My Beijing break was badly needed, as I was feeling exhausted, a little lonely, culture starved and wanted to walk down the street and not have anyone stare at me. And it worked. I’m still exhausted as I haven’t slept well for weeks, but am happier even if my cash stack is considerably smaller than it was last week. The highlight of my trip was the amazing 798 gallery area, which merits an entire post to itself tomorrow.

Despite the very irritating man sat next to me on the train who obviously hadn’t thought that or just didn’t care that perhaps not everyone around him would want to listen to the video clips he was playing on his laptop, the train journey to Beijing was uplifting. For the first time that I’ve made the 5.30 to 7.30pm trip, it was during daylight. This gave me an opportunity to stare out of the window at the newly green fields of Hebei. I saw flocks of goats or sheep being tended, people bent over working the land in the sun’s dying hours, children climbing trees and playing exuberant games, clearly revelling the spring time warmth.

We dined at one of our favourite Western eateries, The Den, which is a sports bar that serves pizzas with light crisp bases and succulent cheesy toppings. I adore cheese, but in provincial China it’s almost impossible to find because the vast majority of Chinese people loathe it, so my trips to Beijing normally feature eating as much of it as possible.

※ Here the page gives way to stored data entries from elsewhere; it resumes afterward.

-- ==== Sys2Proof/Tests/Slice0.lean ====
section
/-! SUPPORT. Tests of the model. Expected values are those of spec/95_test_vectors.md (the section is named at each) or of
the encoding table of 30_encoding.md R82, never the model's own. Then one witness a statement that has hypotheses. -/

namespace Sys2Proof.Tests

open Sys2Proof.Machine

/-! ### WellFormed: an ill-formed term is refused -/

theorem test_wf_refuses_cal_index_11 : ¬ (Instr.calw 11 0 0).WellFormed := by decide
theorem test_wf_refuses_cal_index_15 : ¬ (Instr.calw 15 0xFF 0xFF).WellFormed := by decide
theorem test_wf_accepts_cal_index_10 : (Instr.calw 10 0x0B 0x34).WellFormed := by decide

/-! ### Decode: one word a command, written out bit by bit (R80, R82), and illegal words (V-G) -/

-- OP 0001, SEL 1010, D2 0, D1 0x0B, D0 0x34.
theorem test_decode_calw : decode 0b00011010000000000000101100110100 = .ok (.calw 10 0x0B 0x34) := by decide
theorem test_decode_calclr : decode 0b00100000000000000000000000000000 = .ok .calclr := by decide
-- OP 0011, SEL 0011.
theorem test_decode_setoss : decode 0b00110011000000000000000000000000 = .ok (.setoss 3) := by decide
-- OP 0100, D1 0x6C, D0 0xFA.
theorem test_decode_ldut : decode 0b01000000000000000110110011111010 = .ok (.ldut 0x6C 0xFA) := by decide
-- OP 0101, D2 0x5D, D1 0x23, D0 0x00.
theorem test_decode_ldup : decode 0b01010000010111010010001100000000 = .ok (.ldup 0x5D 0x23 0x00) := by decide
theorem test_decode_cmpt : decode 0b01100000000000000000000000000000 = .ok .cmpt := by decide
theorem test_decode_cmpp : decode 0b01110000000000000000000000000000 = .ok .cmpp := by decide
-- OP 1111, D0 0xB6.
theorem test_decode_srst : decode 0b11110000000000000000000010110110 = .ok .srst := by decide
theorem test_decode_zero_word_illegal : decode 0 = .error .unknownOpcode := by decide
theorem test_decode_cal_index_11_illegal : decode 0x1B000000 = .error .calIndex := by decide
theorem test_decode_setoss_sel_bit_illegal : decode 0x34000000 = .error .reservedField := by decide
theorem test_decode_srst_key_illegal : decode 0xF00000B7 = .error .resetKey := by decide
theorem test_decode_table_word : decodeTableWord 32 0x505D2300 = some (.ldup 0x5D 0x23 0x00) := by decide

/-! ### Commands, one step each -/

/-- The coefficients of V-A1. -/
def vendorCal : Vector Half 11 :=
  #v[0x0198, 0xFFB8, 0xC7D1, 0x7FE5, 0x7FF5, 0x5A71, 0x182E, 0x0004, 0x8000, 0xDDF9, 0x0B34]

/-- A calibrated block with fresh readings at oss 0. -/
def ready (ut : Half) (up : Word) : State :=
  { State.reset with cal := vendorCal, loaded := 0x7FF, ut := ut, utValid := true, up := up, upValid := true }

-- V-D, D2.
theorem test_calw_signed_pattern :
    (issue 0x1100FFB8 State.reset).readPort 0x11 = 0x0000FFB8 ∧ (issue 0x1100FFB8 State.reset).loaded = 0x002 := by
  decide
-- V-D, D9.
theorem test_calw_index_11_faults : issue 0x1B000000 State.reset = { State.reset with faultFirst := 1, faultMask := 0x02 } := by
  decide
-- V-D, D7.
theorem test_calclr_keeps_patterns :
    (issue 0x20000000 (ready 0 0)).loaded = 0 ∧ (issue 0x20000000 (ready 0 0)).readPort 0x10 = 0x00000198 := by decide
-- V-E, E1 and E17.
theorem test_setoss_status : (issue 0x33000000 State.reset).readPort 0 = 0xC0 := by decide
theorem test_setoss_drops_up_only : (issue 0x33000000 (ready 27898 23843)).readPort 0 = 0xC3 := by decide
-- V-E, E6.
theorem test_ldut_unsigned : (issue 0x4000FFFF State.reset).ut.toNat = 65535 ∧ (issue 0x4000FFFF State.reset).readPort 0 = 0x02 := by
  decide
-- V-E, E9 and E13.
theorem test_ldup_oss0 : (issue 0x505D2300 State.reset).up = 23843 := by decide
theorem test_ldup_oss3 : (issue 0x505D2300 { State.reset with oss := 3 }).up = 190744 := by decide
-- V-F, F3: truncating division.
theorem test_cmpt_truncates : (issue 0x60000000 (ready 27917 0)).temp = 152 := by decide
-- V-F, F8: a negative temperature.
theorem test_cmpt_negative : (issue 0x60000000 (ready 0 0)).temp = 0xFFFFFA90 := by decide
-- V-A1.
theorem test_cmpp_reference : (issue 0x70000000 (ready 27898 23843)).pres = 69964 := by decide
-- V-F, F10: UP < b3 wraps.
theorem test_cmpp_wraps : (issue 0x70000000 (ready 27898 0)).pres = 256808 := by decide
-- V-G, G1.
theorem test_srst_clears : issue 0xF00000B6 (ready 27898 23843) = State.reset := by decide
-- V-F, F16: b4 = 0.
theorem test_cmpp_div_zero :
    (issue 0x70000000 { ready 27898 23843 with cal := vendorCal.set 3 0 }).faultMask = 0x40 := by decide
-- V-F, F12: p >= 2^31 is zero-extended; PRES_HI and PRES_LO.
theorem test_cmpp_wide_pressure :
    (issue 0x70000000 { ready 27898 23843 with cal := vendorCal.set 3 1 }).readPort 0x09 = 0x00000039 ∧
    (issue 0x70000000 { ready 27898 23843 with cal := vendorCal.set 3 1 }).readPort 0x08 = 0x00FB317C := by decide

/-! ### Steps -/

theorem test_step_runs_the_placed_word :
    step (State.reset.withFetchWord 32 0x33000000) = .next { State.reset with oss := 3 } := by rfl
theorem test_step_waits : step State.reset = .next State.reset := by rfl

/-! ### The assembler (R89, R90) -/

theorem test_assemble_line : assemble "CALW AC1, 0x01, 0x98   ; comment".toList = .ok [0x10000198] := by decide
theorem test_assemble_pseudo : assemble "CALV AC2, #-72\nLDUPV #23843, oss=0\n".toList = .ok [0x1100FFB8, 0x505D2300] := by
  decide
theorem test_assemble_range : assemble "SETOSS 4".toList = .error .outOfRange := by decide

/-! ### The host (P6): OPEN, then READP, on the mock device -/

/-- Some delays; no claim rests on their values. -/
def someDelays : Config.Delays := ⟨5, 4500, #v[4500, 7500, 13500, 25500], 10⟩

/-- The device of P6. -/
def mock : Device where
  calibration := #v[0x01, 0x98, 0xFF, 0xB8, 0xC7, 0xD1, 0x7F, 0xE5, 0x7F, 0xF5, 0x5A, 0x71, 0x18, 0x2E, 0x00, 0x04,
    0x80, 0x00, 0xDD, 0xF9, 0x0B, 0x34]
  conversion := none
  sinceReset := none
  adc := [[0x6C, 0xFA], [0x5D, 0x23, 0x00]]

/-- A calibrated world on the mock device. -/
def openWorld (script : List BusFate) : World :=
  { World.powerOn mock script with
    channel := some ⟨Config.busPath, Config.devAddr⟩
    driverOpen := true
    block := { State.reset with cal := vendorCal, loaded := 0x7FF } }

-- P6: 69964.0 and STATUS 0x11.
theorem test_readp_returns_the_pressure :
    (match (openWorld []).readPressure someDelays with
      | .returned r w => decide (r = .number 0x40F114C000000000 ∧ w.block.readPort 0 = 0x11)
      | _ => false) = true := by decide
-- P6: the read of 0xF7 fails in step 2.
theorem test_readp_failed_read_is_nan :
    (match (openWorld [.ok, .ok, .ok, .ok, .ok, .ok, .ok, .ok, .ok, .fail]).readPressure someDelays with
      | .returned r w =>
        decide (r = .nan ∧ w.block.utValid = true ∧ w.block.pValid = false ∧ w.block.upValid = false)
      | _ => false) = true := by decide
-- V-H.
theorem test_temp_to_c_rounds : tempToC 3 = .number 0x3FD3333333333334 := by decide

/-! ### Witnesses: the hypotheses of each statement hold together somewhere -/

theorem witness_reset : exec .srst (ready 1 1) = .next State.reset ∧ applyInput .reset (ready 1 1) = .next State.reset :=
  ⟨rfl, rfl⟩

theorem witness_inv : State.reset.Inv := by
  constructor <;> decide
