-- ==== Sys2Proof/Machine/ControlFlow.lean ====
section
/-! DEFINITION. Jumps, subroutines, BRK, RTI and branches (48_control_flow.md). -/

namespace Sys2Proof.Machine

/-- JMP (R290): PC takes the effective address. -/
def jmpOp (op : Byte) (o : Operand) (s : State) : Result :=
  match getAddress o (s.advance o.length) with
  | .ok ea => .next (((s.advance o.length).setPC ea.addr).finish op false 0)
  | .error m => misuse m (s.advance o.length)

/-- JMP Absolute, 0x4C (R290). -/
def execJmpAbsolute (addr : Word) (s : State) : Result := jmpOp 0x4C (.absolute addr) s

/-- JMP Indirect, 0x6C (R290). -/
def execJmpIndirect (ptr : Word) (s : State) : Result := jmpOp 0x6C (.indirect ptr) s

/-- JSR Absolute, 0x20 (R292): push the address of its own last byte, high byte first, then jump. -/
def execJsr (addr : Word) (s : State) : Result :=
  .next ((((s.advance 3).pushWord ((s.advance 3).pc - 1)).setPC addr).finish 0x20 false 0)

/-- RTS Implied, 0x60 (R293): pull a return address and add 1. -/
def execRts (s : State) : Result :=
  withNone 0x60 s fun t => (t.pulled.pulled).setPC (t.topWord + 1)

/-- RTI Implied, 0x40 (R296): return from a handler; the restored I masks IRQ at once. -/
def execRti (s : State) : Result :=
  withNone 0x40 s returnFromHandler

/-- BRK Implied, 0x00 (R297): enter the IRQ/BRK handler past the padding byte, whatever I holds. -/
def execBrk (_pad : Byte) (s : State) : Result :=
  .next ((enterHandler (softwareStatus s.p) vecIrq (s.advance 2)).finish 0x00 false 0)

/-- `branch(cond)` (R300): a taken branch adds the sign-extended offset to the address of the next instruction, and
costs one cycle more, two where the target lies in another page. -/
def branch (op : Byte) (off : Byte) (cond : Bool) (s : State) : Result :=
  let s1 := s.advance 2
  let target := s1.pc + sext16 off
  if cond then .next ((s1.setPC target).finish op false (if page target = page s1.pc then 1 else 2))
  else .next (s1.finish op false 0)

/-- BPL Relative, 0x10 (R301): branch if N is clear. -/
def execBpl (off : Byte) (s : State) : Result :=
  branch 0x10 off (!s.flag .N) s

/-- BMI Relative, 0x30 (R302): branch if N is set. -/
def execBmi (off : Byte) (s : State) : Result :=
  branch 0x30 off (s.flag .N) s

/-- BVC Relative, 0x50 (R303): branch if V is clear. -/
def execBvc (off : Byte) (s : State) : Result :=
  branch 0x50 off (!s.flag .V) s

/-- BVS Relative, 0x70 (R304): branch if V is set. -/
def execBvs (off : Byte) (s : State) : Result :=
  branch 0x70 off (s.flag .V) s

/-- BCC Relative, 0x90 (R305): branch if C is clear. -/
def execBcc (off : Byte) (s : State) : Result :=
  branch 0x90 off (!s.flag .C) s

/-- BCS Relative, 0xB0 (R306): branch if C is set. -/
def execBcs (off : Byte) (s : State) : Result :=
  branch 0xB0 off (s.flag .C) s

/-- BNE Relative, 0xD0 (R307): branch if Z is clear. -/
def execBne (off : Byte) (s : State) : Result :=
  branch 0xD0 off (!s.flag .Z) s

/-- BEQ Relative, 0xF0 (R308): branch if Z is set. -/
def execBeq (off : Byte) (s : State) : Result :=
  branch 0xF0 off (s.flag .Z) s

end Sys2Proof.Machine
end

Shooters is one of the most popular bars in the Sanlitun area as it sells incredibly cheap shots and cocktails. We had a few rounds of tequila shots, and it was so crowded in there that it was difficult to hold the glass and manoeuvre it to your mouth without spillage. The majority of our evening was actually spent in the street outside, giggling, chatting to people and eating chips from the fish and chip shop that is conveniently opposite Shooters. Chips after a pizza dinner might seem excessive to some, but I was so glad to get something that vaguely tasted like home that I really didn’t care if they live on my hips forever.

I woke up miraculously unhungover on Saturday morning, and on the way to the bus saw an old man airing his caged birds.

When I got off the bus I had about a mile to walk before I got to the 798 area, and on the way I passed this wall. It’s hard to choose which photos to show! I wish that there was more of this street art in China, as cities are blighted by hugely depressing expanses of grey concrete and bleak, dirty walls.

Our Saturday evening was almost a rerun of Friday night, but at another of our favourite restaurants, where I had (among other things) a baked potato with sour cream and cheese.

Sunday was shopping day, and we headed to the Silk Market. This is five floors of densely packed little shops, selling almost anything you could imagine. I needed prescription glasses, a waterproof coat, shoes and a few gifts. You shop by choosing what you want and then bargaining with the vendors to find a mutually acceptable price. You will be shouted at and grabbed by vendors, and during price negotiations they will emotionally blackmail you to agree to a higher price than you should do. However, if you actually take the time to talk to them and they’re not too busy, most of them are very pleasant. Most of them work every day of the year, saving to one day open their own shop.

When I first came here, this way of shopping blew my mind, but now I’m quite used to it, and even enjoy it if I’m in the right mood. I got everything I wanted except for the shoes: none of the vendors would give me a reasonable price for a pair of black ballet pumps so I shall buy those in Shijiazhuang.

One of the most exciting parts of the weekend happened back in Shijiazhuang train station, where I purchased the train ticket that will take me to Xian on Wednesday.